Freddie Harrison


Why did you choose a career in copywriting and how did you get into it?

I’ve always loved writing, particularly writing to persuade. At some point in school, I’d decided I wanted to work in the media (although, I’m not sure I even knew what the media was back then). I trained as a journalist and learnt a lot about writing from some excellent lecturers, editors and colleagues. After a couple of years of writing for magazines, I left to work in marketing.

Two years into my marketing job, I got tired of living in my inbox and having little time to write, so I quit to become a freelance copywriter. At the time, I told a few colleagues and agencies I’d worked with about my plans and they were very supportive. In fact, most of them ended up becoming clients.

What work are you most proud of?

A few months into my new life as a freelancer, I got a call from Arts University Bournemouth, who asked if I could develop and edit their new alumni magazine. For someone with a publishing background, this was pretty much a dream come true.

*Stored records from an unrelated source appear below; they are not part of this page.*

-- ==== Sys2Proof/Machine/Aes.lean ====
section
/-!
DEFINITION. AES-256 (FIPS 197), its authenticated mode GCM (NIST SP 800-38D) and its key wrap KW (NIST SP 800-38F), which R363 and R450 name.
PRESUMED: these standards' own text, which is not in the spec (log 60).
-/
namespace Sys2Proof.Machine

/-- The substitution table: 32 entries a row, entry 0 of a row in its lowest byte. -/
def aesSbox : List Nat :=
  [0xc072a49cafa2d4adf04759fa7dc982ca76abd7fe2b670130c56f6bf27b777c63,
   0x75b227ebe28012079a059618c323c7041531d871f1e5a534ccf73f362693fdb7,
   0xcf584c4a39becb6a5bb1fc20ed00d153842fe329b3d63b52a05a6e1b1a2c8309,
   0xd2f3ff1021dab6bcf5389d928f40a351a89f3c507f02f94585334d43fbaaefd0,
   0xdb0b5ede14b8ee4688902a22dc4f816073195d643d7ea7c41744975fec130ccd,
   0x08ae7a65eaf4566ca94ed58d6d37c8e779e4959162acd3c25c2406490a3a32e0,
   0x9e1dc186b95735610ef6034866b53e708a8bbd4b1f74dde8c6b4a61c2e2578ba,
   0x16bb54b00f2d99416842e6bf0d89a18cdf2855cee9871e9b948ed9691198f8e1]

/-- The inverse substitution table. -/
def aesInvSbox : List Nat :=
  [0xcbe9dec444438e3487ff2f9b8239e37cfbd7f3819ea340bf38a53630d56a0952,
   0x25d18b6d49a25b76b224d92866a12e084ec3fa420b954cee3d23c2a632947b54,
   0x849d8da75746155edab9edfd5048706c92b6655dcc5ca4d41698688664f6f872,
   0x6b8a130103bdafc1020f3fca8f1e2cd00645b3b80558e4f70ad3bc8c00abd890,
   0x6edf751ce837f9e28535ade72274ac9673e6b4f0cecff297eadc674f4111913a,
   0xf45acd78fec0db9a2079d2c64b3e56fc1bbe18aa0e62b76f89c5291d711af147,
   0xef9cc9939f7ae52d0d4ab519a97f51605fec8027591012b131c7078833a8dd1f,
   0x7d0c2155631469e126d677ba7e042b17619953833cbbebc8b0f52aae4d3be0a0]

/-- A number's entry in a substitution table. -/
def aesLook (t : List Nat) (b : Nat) : Nat := t.getD (b / 32) 0 >>> (8 * (b % 32)) % 256

/-- Multiply by x in the field of FIPS 197. -/
def aesX (b : Nat) : Nat := b <<< 1 ^^^ 0x11B * (b >>> 7)

/-- The numbers of two lists, added in the field. -/
def xorList (a b : List Nat) : List Nat := a.zipWith (· ^^^ ·) b

/-- Multiply a column by 2, 3, 1, 1. -/
def aesColumn (a b c d : Nat) : List Nat :=
  let t := a ^^^ b ^^^ c ^^^ d
  [a ^^^ t ^^^ aesX (a ^^^ b), b ^^^ t ^^^ aesX (b ^^^ c), c ^^^ t ^^^ aesX (c ^^^ d), d ^^^ t ^^^ aesX (d ^^^ a)]

/-- Multiply a column by 14, 11, 13, 9: the inverse. -/
def aesInvColumn (a b c d : Nat) : List Nat :=
  let u := aesX (aesX (a ^^^ c))
  let v := aesX (aesX (b ^^^ d))
  aesColumn (a ^^^ u) (b ^^^ v) (c ^^^ u) (d ^^^ v)

/-- Rotate the rows of a block, which stands by columns; the columns then go through `f`. -/
def aesRows (f : Nat → Nat → Nat → Nat → List Nat) (s : List Nat) : List Nat :=
  match s with
  | [a0, a1, a2, a3, a4, a5, a6, a7, a8, a9, a10, a11, a12, a13, a14, a15] =>
    f a0 a5 a10 a15 ++ (f a4 a9 a14 a3 ++ (f a8 a13 a2 a7 ++ f a12 a1 a6 a11))
  | _ => s

/-- The columns of a block go through `f`. -/
def aesColumns (f : Nat → Nat → Nat → Nat → List Nat) (s : List Nat) : List Nat :=
  match s with
  | [a0, a1, a2, a3, a4, a5, a6, a7, a8, a9, a10, a11, a12, a13, a14, a15] =>
    f a0 a1 a2 a3 ++ (f a4 a5 a6 a7 ++ (f a8 a9 a10 a11 ++ f a12 a13 a14 a15))
  | _ => s

/-- Rotate the rows back. -/
def aesInvRows (s : List Nat) : List Nat :=
  match s with
  | [a0, a1, a2, a3, a4, a5, a6, a7, a8, a9, a10, a11, a12, a13, a14, a15] =>
    [a0, a13, a10, a7, a4, a1, a14, a11, a8, a5, a2, a15, a12, a9, a6, a3]
  | _ => s

/-- Extend the key words by `n`; the list holds the newest word first, and `i` is the index of the next. -/
def aesExtend : Nat → Nat → Nat → List (List Nat) → List (List Nat)
  | 0, _, _, w => w
  | n + 1, i, rc, w =>
    let last := w.getD 0 []
    let t := if i % 8 = 0 then xorList ((last.drop 1 ++ last.take 1).map (aesLook aesSbox)) [rc, 0, 0, 0]
      else if i % 8 = 4 then last.map (aesLook aesSbox) else last
    aesExtend n (i + 1) (if i % 8 = 0 then aesX rc else rc) (xorList (w.getD 7 []) t :: w)

/-- The 15 round keys of a 256-bit key. -/
def aesKeys (key : List Byte) : List (List Nat) :=
  let w := (aesExtend 52 8 1 ((List.range 8).map (fun i => (sliceBytes key (4 * i) 4).map (·.toNat))).reverse).reverse
  (List.range 15).map (fun r => (w.drop (4 * r)).take 4 |>.flatten)

/-- Encrypt a block under round keys. -/
def aesEncrypt (ks : List (List Nat)) (b : List Byte) : List Byte :=
  let s := ((ks.drop 1).take 13).foldl (fun s k => xorList (aesRows aesColumn (s.map (aesLook aesSbox))) k)
    (xorList (b.map (·.toNat)) (ks.getD 0 []))
  (xorList (aesRows (fun a b c d => [a, b, c, d]) (s.map (aesLook aesSbox))) (ks.getD 14 [])).map (BitVec.ofNat 8)

/-- Decrypt a block under round keys. -/
def aesDecrypt (ks : List (List Nat)) (b : List Byte) : List Byte :=
  let s := ((ks.drop 1).take 13).reverse.foldl (fun s k => aesColumns aesInvColumn (xorList ((aesInvRows s).map (aesLook aesInvSbox)) k))
    (xorList (b.map (·.toNat)) (ks.getD 14 []))
  (xorList ((aesInvRows s).map (aesLook aesInvSbox)) (ks.getD 0 [])).map (BitVec.ofNat 8)

/-- The bytes of two lists, added in the field. -/
def xorBytes (a b : List Byte) : List Byte := a.zipWith (· ^^^ ·) b

/-- The number that bytes spell, most significant first. -/
def beNat (b : List Byte) : Nat := leNat b.reverse

/-- The product of GCM's field, whose bits run from the most significant: bits n - 1 down of x are left, `v` is y times that power. -/
def ghashMul (x : Nat) : Nat → Nat → Nat → Nat
  | 0, _, z => z
  | n + 1, v, z => ghashMul x n (v >>> 1 ^^^ (v % 2) * (0xE1 <<< 120)) (z ^^^ (x >>> n % 2) * v)

/-- The hash of GCM over whole blocks. -/
def ghash (h : Nat) (bs : List Byte) : Nat :=
  (List.range (bs.length / 16)).foldl (fun y i => ghashMul (y ^^^ beNat (sliceBytes bs (16 * i) 16)) 128 h 0) 0

/-- GCM decryption under a 96-bit iv and a 128-bit tag: none where the tag does not verify. -/
def gcmOpen (key iv aad body tag : List Byte) : Option (List Byte) :=
  let ks := aesKeys key
  let counter := fun (n : Nat) => aesEncrypt ks (iv ++ (leBytes 4 (n % 2 ^ 32)).reverse)
  let pad := fun (b : List Byte) => b ++ List.replicate ((16 - b.length % 16) % 16) 0
  let h := beNat (aesEncrypt ks (List.replicate 16 0))
  let y := ghash h (pad aad ++ pad body ++ (leBytes 8 (8 * aad.length)).reverse ++ (leBytes 8 (8 * body.length)).reverse)
  if xorBytes (leBytes 16 y).reverse (counter 1) = tag then
    some ((List.range (ceilDiv body.length 16)).flatMap (fun i => xorBytes (sliceBytes body (16 * i) (min 16 (body.length - 16 * i))) (counter (i + 2))))
  else none

/-- The rounds of KW in reverse: step `t` down to 1 over `n` half-blocks, which stand behind the check value. -/
def kwRounds (ks : List (List Nat)) (n : Nat) : Nat → List Byte → List (List Byte) → List Byte × List (List Byte)
  | 0, a, r => (a, r)
  | t + 1, a, r =>
    let i := t % n
    let b := aesDecrypt ks (xorBytes a (leBytes 8 (t + 1)).reverse ++ r.getD i [])
    kwRounds ks n t (b.take 8) (r.set i (b.drop 8))

/-- Unwrap a wrapped key: none where the check value does not come out (KW of NIST SP 800-38F). -/
def keyUnwrap (key wrapped : List Byte) : Option (List Byte) :=
  let n := wrapped.length / 8 - 1
  let (a, r) := kwRounds (aesKeys key) n (6 * n) (wrapped.take 8) ((List.range n).map (fun i => sliceBytes wrapped (8 * (i + 1)) 8))
  if a = List.replicate 8 0xA6 then some r.flatten else none

end Sys2Proof.Machine
end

It’s certainly not copywriting in the most traditional sense, but it forced me to think a lot about strategy, tone, and how to coordinate a whole team of people who were writing for the magazine. It was no mean feat! I also ended up interviewing legendary architect Sir Peter Cook as part of it. Seeing the whole thing come together in the form of a beautiful printed magazine felt great.

What piece of copy do you really wish you’d written?

It’s a real cliché among copywriters, I guess, but I wish I’d worked on those classic VW ads. The thinking behind them and the approach was perfect. I can’t confess to being brilliant at writing ads, but reading them always inspires me to produce great work.

What do you do if you hit a bit of writer’s block?

I have two approaches (depending on the proximity of the deadline) — I either power through or take a walk. Both have been tried and tested since before I could even hold a pen, but both work a charm. Sometimes it’s a case of writing and writing and writing until all your worst ideas are out on paper. Other times, you need to step out from behind the screen and fill your lungs with some fresh air.

There’s a lot to be said for knowing when the best time is for you to write.

If I make writing my first task of the day, I rarely run into writer’s block. In the afternoon, however, I’ll struggle.

What are your favourite and least favourite writing-related tasks?

Working closely with art directors and designers who value what copywriting can bring to a project is my favourite task. Some of my favourite projects have been the ones where I’ve been involved from the very beginning and have effectively ended up writing my own brief.

My least favourite writing-related task is making sense of someone else’s mess.

Any copywriting pet hates?

Being the last consideration on a project with limited budget. It goes back to my favourite writing-related tasks.

I fully believe that having a copywriter along for the ride from the very beginning of a creative project can make all the difference. It’s incredibly disheartening when you get a call from someone who has “a little bit of budget left over for some copy” like it’s an afterthought or a way to mop up unspent cash.

What’s the best piece of career advice you’ve been given?

The best way to fail is to try and please everyone.

What advice would you give to people starting out on a copywriting career?

Trust your gut and never, ever be afraid of turning down work that doesn’t feel right. I turned down a job very early in my freelance career that could’ve paid pretty well, but there were too many parts of it that didn’t add up. I have no idea if I was right or wrong about my assumptions, but I do know that I’ve never regretted it.

What’s your favourite thing about being a copywriter?

Writing every day, without fail. And getting paid for it.